I bought the same one that you are signing the papers for and gave 7,299 for it... I got ITP ss112's for $225.00... This was in Ashland KY..


----------



## bigblackrancher (Jan 18, 2010)

Got a 10' blue brute about a month ago, and got 27" mudweisers and 212's black for $500 at chase motorsports.


----------



## jrfonte (Mar 9, 2010)

i go and pick up my new toy tommorow morning cant wait. i probally wont be able to sleep a wink lol. ill be dreaming of bb high compression pistons, cams, exhaust, clutch kits, tuners, an watching the look on canned ham riders faces when they get smoked by a blue brute lol.


----------



## BleednGreen68 (Apr 19, 2010)

The Brutes are takin over!


----------



## bigblackrancher (Jan 18, 2010)

haha ^ yep, except dont expect to beat a canned ham stock, im thinking about doin a litttle something and smoking one tho


----------



## BleednGreen68 (Apr 19, 2010)

Kawi changed the world of atvs when it came out with stuffing a v twin in an atv. I remember when I went to the Kawasaki dealer meeting in 04 when they came out with the Vforce. All you heard was the sound of the vtwin revvin up and then it rolled out on stage. Brought a tear to my eye haha.


----------



## jrfonte (Mar 9, 2010)

heres some pics today of after i picked it up and brought it home and swapped rims. i realize i need tires now lol it looks retarded with stocks on the rims.

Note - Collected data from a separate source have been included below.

/-! ### Witnesses: a concrete state for the hypotheses of each statement, one for each clause -/

theorem test_witness_ModeBitSelectsCommand : (0#193).getLsbD 192 = false ∧
    (1#1 ++ 0#192).getLsbD 192 = true := by decide +kernel
theorem test_witness_UopWordsDecodeByOpcodeMap :
    (10#4).toNat ≤ 10 ∧ 2#2 ≠ 3#2 ∧ 0x702#12 ∈ microRom ∧ (∃ r, decode (.uop 0x60b#12) = .error r) := by
  exact ⟨by decide, by decide, by decide, _, rfl⟩
theorem test_witness_DecodeAfterEncode : (Instr.dec 1#64 2#64 3#64).WellFormed ∧ (Instr.xrc 10#4).WellFormed ∧
    (Instr.xk 2#2).WellFormed := by decide
theorem test_witness_EncodeAfterDecode : decode (.cmd 0#193) = .ok (.enc 0#64 0#64 0#64) ∧
    decode (.uop 0x60a#12) = .ok (.xrc 10#4) := by decide +kernel
theorem test_witness_NibbleWriteLaws : (59 : Nat) < 60 - 4 * (0 : Fin 16).val ∧ 64 - 4 * (15 : Fin 16).val ≤ 4 := by
  decide
theorem test_witness_DecryptionKeyTwice : { defaultTables with alpha := 0#64, beta := 0#64 }.alpha =
    { defaultTables with alpha := 0#64, beta := 0#64 }.beta := rfl
theorem test_witness_SrGathersNibbles :
    ∀ i j : Fin 16, nib (busyAt 0 1 0x1111111111111111#64 .forward).st i =
      nib (busyAt 0 1 0x1111111111111111#64 .forward).st j := by decide +kernel
theorem test_witness_StandardPatterns : defaultTables.StandardPatterns := by decide
theorem test_witness_LayersInvertEachOther : State.reset.tables.SboxInverse ∧ State.reset.tables.ShiftInverse := by
  decide
theorem test_witness_XrcInjectsTheConstant : (0#4).toNat < 11 ∧ (10#4).toNat < 11 ∧
    State.reset.tables.rc.get 0 = 0#64 ∧ 11 ≤ (11#4).toNat ∧ 11 ≤ (15#4).toNat := by decide
theorem test_witness_XkWhitensWithTheKey : State.reset.k0r = 0#64 ∧
    { State.reset with k0r := 0x0123456789abcdef#64 }.k0r = 0x0123456789abcdef#64 ∧ State.reset.st = 0#64 ∧
    2#2 ≠ 3#2 := by decide
theorem test_witness_KflipFlipsBothKeys : kflipState.mode = .backward ∧ State.reset.mode = .forward ∧
    (busyAt 30 1 0#64 .backward).mode = .backward ∧ (busyAt 30 1 0#64 .backward).tables = defaultTables ∧
    (busyAt 30 1 0#64 .backward).k0r = 0#64 ∧ (busyAt 30 1 0#64 .backward).k1r = 0#64 := by decide
theorem test_witness_KflipPlacementVector : kflipState.tables = defaultTables ∧ kflipState.mode = .backward ∧
    kflipState.st = 0x603cd95fa72a8704#64 ∧ kflipState.k0r = 0xc1586f2dc3133b07#64 ∧
    kflipState.k1r = 0xc18f6cd040d79d32#64 := by decide
theorem test_witness_UopsWriteOnlyCipherRegisters : encode .kflip = .uop 0x800#12 ∧
    exec .kflip kflipState = .next kflipState.flipKeys ∧ kflipState.flipKeys.k0r ≠ kflipState.k0r := by
  exact ⟨by decide, rfl, by decide⟩
theorem test_witness_RoundsByTheirUops :
    (busyAt 2 1 0#64 .forward).phase = .busy ∧ (busyAt 2 1 0#64 .forward).ports.rst = false ∧
    (busyAt 2 1 0#64 .forward).upc.val = 5 * (0 : Fin 5).val + 2 ∧
    (busyAt 22 1 0#64 .forward).upc.val = 5 * (4 : Fin 5).val + 2 ∧
    (busyAt 27 1 0#64 .forward).upc.val = 27 ∧
    (busyAt 33 1 0#64 .backward).upc.val = 5 * (0 : Fin 5).val + 33 ∧
    (busyAt 53 1 0#64 .backward).upc.val = 5 * (4 : Fin 5).val + 33 := by decide
theorem test_witness_MiddleByItsUops_places : (0 : Fin 59).val ≤ 28 ∧ (28 : Fin 59).val ≤ 28 ∧ 31 ≤ (31 : Fin 59).val ∧
    31 ≤ (58 : Fin 59).val := by decide
theorem test_witness_LawfulTables : defaultTables.Lawful := by decide
theorem test_witness_MicroSequenceComputesCore : (busyAt 0 1 0#64 .forward).phase = .busy ∧
    (busyAt 0 1 0#64 .forward).ports.rst = false ∧ (busyAt 0 1 0#64 .forward).upc.val = 0 := by decide
theorem test_witness_EncAndDecRunToTheirResult : State.reset.phase = .idle ∧ State.reset.ports.rst = false ∧
    State.reset.latency.Lawful ∧ [quietPorts].length = State.reset.latency.enc ∧
    [quietPorts].length = State.reset.latency.dec ∧ NoReset [quietPorts] ∧
    (busyAt 0 1 0#64 .forward).inReady = false ∧ (idleWith resetPorts).inReady = false := by
  exact ⟨rfl, rfl, by decide, rfl, rfl, by simp [NoReset, quietPorts], by decide, by decide⟩
theorem test_witness_AcceptEdgeLoadsTheCommand : (idleWith decPorts).phase = .idle ∧
    (idleWith decPorts).ports.rst = false ∧ (idleWith decPorts).ports.inValid = true ∧
    (idleWith decPorts).ports.inMode = true ∧ (idleWith encPorts).ports.inMode = false ∧
    NoReset [encPorts] ∧ NoReset [decPorts] ∧ [encPorts].length = [decPorts].length ∧
    nextIs (step (idleWith decPorts)) (fun t => decide ([encPorts].length ≤ t.cnt)) = true := by
  exact ⟨rfl, rfl, rfl, rfl, rfl, by simp [NoReset, encPorts, commandPorts],
    by simp [NoReset, decPorts, commandPorts], rfl, by decide⟩
theorem test_witness_BusyEdgesCountDownAndComplete : (busyAt 0 2 0#64 .forward).phase = .busy ∧
    (busyAt 0 2 0#64 .forward).upc.val = 0 ∧ 1 ≤ (busyAt 0 2 0#64 .forward).cnt ∧
    [encPorts, quietPorts].length = (busyAt 0 2 0#64 .forward).cnt ∧ NoReset [encPorts, quietPorts] := by
  exact ⟨rfl, rfl, by decide, rfl, by simp [NoReset, encPorts, commandPorts, quietPorts]⟩
theorem test_witness_HoldEdgeChangesNothing : (idleWith quietPorts).phase = .idle ∧
    (idleWith quietPorts).ports.rst = false ∧ (idleWith quietPorts).ports.inValid = false := by decide
theorem test_witness_CommandsAreIgnoredWhileNotReady : encPorts.rst = decPorts.rst ∧
    (busyAt 7 1 0#64 .forward).readyAt encPorts.rst = false ∧ State.reset.readyAt resetPorts.rst = false ∧
    (busyAt 7 1 0#64 .forward).inReady = false := by decide
theorem test_witness_HostObservesOneCommand : State.reset.phase = .idle ∧ State.reset.latency.Lawful ∧
    decPorts.rst = false ∧ decPorts.inValid = true ∧ NoReset [encPorts] ∧
    [encPorts].length = latencyOf State.reset.latency (modeOf decPorts.inMode) ∧ Quiet [quietPorts, quietPorts] := by
  exact ⟨rfl, by decide, rfl, rfl, by simp [NoReset, encPorts, commandPorts], rfl, by simp [Quiet, quietPorts]⟩
theorem test_witness_ResultHeldUntilTheNextCommand : (withResult 1#64).phase = .idle ∧ (withResult 1#64).ov = true ∧
    Quiet [quietPorts] ∧ encPorts.rst = false ∧ encPorts.inValid = true := by
  exact ⟨rfl, rfl, by simp [Quiet, quietPorts], rfl, rfl⟩
theorem test_witness_ResetEdgeFromEveryState :
    ({ busyAt 59 1 0#64 .forward with inputs := [resetPorts] } : State).ports.rst = true ∧
    (idleWith resetPorts).ports.rst = true := by decide
theorem test_witness_ResetAbortsTheCommand : (busyAt 59 1 0#64 .forward).phase = .busy ∧
    (busyAt 0 3 0#64 .forward).phase = .busy ∧ resetPorts.rst = true ∧ Quiet [quietPorts] := by
  exact ⟨rfl, rfl, rfl, by simp [Quiet, quietPorts]⟩
theorem test_witness_PowerUpIsReadyAfterReset : resetPorts.rst = true ∧ ∀ i ∈ [resetPorts], i.rst = true := by
  exact ⟨rfl, by simp [resetPorts]⟩
theorem test_witness_EdgePriority : resetPorts.rst = true ∧
    (encPorts.rst = false ∧ State.reset.phase = .idle ∧ encPorts.inValid = true) ∧
    (encPorts.rst = false ∧ (busyAt 3 2 0#64 .forward).phase = .busy ∧ 1 < (busyAt 3 2 0#64 .forward).cnt) ∧
    (encPorts.rst = false ∧ (busyAt 3 1 0#64 .forward).phase = .busy ∧ (busyAt 3 1 0#64 .forward).cnt = 1) ∧
    (quietPorts.rst = false ∧ State.reset.phase = .idle ∧ quietPorts.inValid = false) := by decide
theorem test_witness_OnlyCompletionSetsOutputValid :
    nextIs (step (busyAt 59 1 1#64 .forward)) (fun t => decide
      ((busyAt 59 1 1#64 .forward).ov = false ∧ t.ov = true ∧ t.res ≠ (busyAt 59 1 1#64 .forward).res)) = true ∧
    nextIs (step { withResult 1#64 with inputs := [encPorts] }) (fun t => decide (t.ov = false)) = true ∧
    nextIs (step { withResult 1#64 with inputs := [resetPorts] }) (fun t => decide (t.ov = false)) = true := by decide
theorem test_witness_TablesNeverChange : step State.reset = .next State.reset.tick ∧
    exec .kflip kflipState = .next kflipState.flipKeys := ⟨rfl, rfl⟩
theorem test_witness_LatencyNeverChanges : step (idleWith resetPorts) = .next (idleWith resetPorts).resetRegs.tick ∧
    exec (.xk 2#2) State.reset = .next (State.reset.xorSt (State.reset.k1r ^^^ State.reset.tables.beta)) := ⟨rfl, rfl⟩
theorem test_witness_NothingCanFail : (Instr.xk 2#2).WellFormed ∧ (Instr.xk 3#2).illFormed = some .keySelect ∧
    (Instr.xrc 11#4).illFormed = some .rcIndex := by decide
theorem test_witness_StepRunsTheMicroOperation : (busyAt 58 1 0#64 .forward).phase = .busy ∧
    (busyAt 58 1 0#64 .forward).ports.rst = false ∧ microRom[(busyAt 58 1 0#64 .forward).upc.val]? = some 0x702#12 ∧
    decode (.uop 0x702#12) = .ok (.xk 2#2) ∧ (busyAt 58 1 0#64 .forward).upc.val < 59 ∧
    (busyAt 59 1 0#64 .forward).ports.rst = false ∧ (busyAt 59 1 0#64 .forward).upc.val = 59 := by decide
theorem test_witness_StepRunsThePresentedCommand : (idleWith encPorts).phase = .idle ∧
    (idleWith encPorts).ports.rst = false ∧ (idleWith encPorts).ports.inValid = true ∧
    decode (.cmd (BitVec.ofBool encPorts.inMode ++ encPorts.inKey ++ encPorts.inData)) =
      .ok (.enc 0x0123456789abcdef#64 0xfedcba9876543210#64 0x0123456789abcdef#64) ∧
    exec (.enc 0x0123456789abcdef#64 0xfedcba9876543210#64 0x0123456789abcdef#64) (idleWith encPorts) =
      .next ((idleWith encPorts).accept .forward 0x0123456789abcdef#64 0xfedcba9876543210#64
        0x0123456789abcdef#64) := by
  exact ⟨rfl, rfl, rfl, by decide +kernel, rfl⟩
theorem test_witness_CountStaysInRange : Inv (busyAt 59 1 0#64 .forward) ∧
    step (busyAt 59 1 0#64 .forward) = .next (busyAt 59 1 0#64 .forward).complete.tick :=
  ⟨⟨by decide, fun _ => by decide, fun _ => rfl⟩, rfl⟩
theorem test_witness_RefinesTheSpecStep : Simulates (busyAt 0 2 1#64 .backward) (busyAt 0 2 1#64 .backward) ∧
    Simulates State.reset State.reset :=
  ⟨⟨rfl, rfl, rfl, rfl, rfl, rfl, fun _ => ⟨rfl, rfl, .inl ⟨rfl, rfl, rfl, rfl⟩⟩⟩,
    ⟨rfl, rfl, rfl, rfl, rfl, rfl, fun h => by cases h⟩⟩
theorem test_witness_HiddenStateNeverShows :
    Indistinguishable State.reset { State.reset with st := 1#64, res := 2#64, k0r := 3#64, cnt := 4, upc := 5, edges := 6 } :=
  ⟨rfl, rfl, fun h => (by cases h), rfl, rfl, rfl, fun h => (by cases h)⟩
theorem test_witness_HiddenStateNeverShows_busy : (busyAt 3 2 1#64 .forward).phase = .busy ∧
    1 < (busyAt 3 2 1#64 .forward).cnt ∧ resetPorts.rst = true ∧ quietPorts.rst = false := by decide
theorem test_witness_StatusPortsShowTheState : State.reset.readyAt false = true ∧ (withResult 1#64).ov = true := by
  decide
theorem test_witness_HostLinesDriveTheirEdges : State.reset.phase = .idle ∧ (busyAt 0 1 0#64 .forward).phase = .busy ∧
    (withResult 1#64).ov = true ∧ State.reset.ov = false ∧ resetPorts.rst = true := by decide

today i got my temp gauge installed and put another fan in front of the radiator. my wife was looking at me crazy when i havent even had it for 2 hours yet and i was pulling the front plastics off. lol
i was just about to start pulling plastics to install temp gauge in pics.


----------



## Brute2469 (Feb 21, 2010)

Good looking bike!! Definitly needs different tires. And i thought i was bad when it came to upgrading. I've bought stuff before i even bought my bike befroe. Have fun fixing it up!!


----------



## 650Brute (Dec 18, 2008)

bigblackrancher said:


> Got a 10' blue brute about a month ago, and got 27" mudweisers and 212's black for $500 at chase motorsports.


Sometimes ya can catch a deal at Chase. Did you get your Brute from FDR or Wade at Town and Country?


----------



## Injected (Mar 21, 2010)

I just bought the same quad, '10 Brute 750i, blue. I bought mine from Cycle World of Cherry Hill, Nj. They have them listed on ebay too.


----------



## jrfonte (Mar 9, 2010)

heres some pics i took the other nite of the 2nd fan, and temp gauge i put on it the day i brought it home. it took me a little bit to get the fan to fit in front of the rad but i eventually got it in there.


----------



## bigblackrancher (Jan 18, 2010)

650Brute said:


> Sometimes ya can catch a deal at Chase. Did you get your Brute from FDR or Wade at Town and Country?


Got it at fdr, yea and chase usually has good deals, i geuss the reason the mudweisers were so cheap is because they stopped making them.


----------



## 650Brute (Dec 18, 2008)

Yepper, Chase has been sellin them Tires cheap for a few years, My buddy bought a set for his Outty.


----------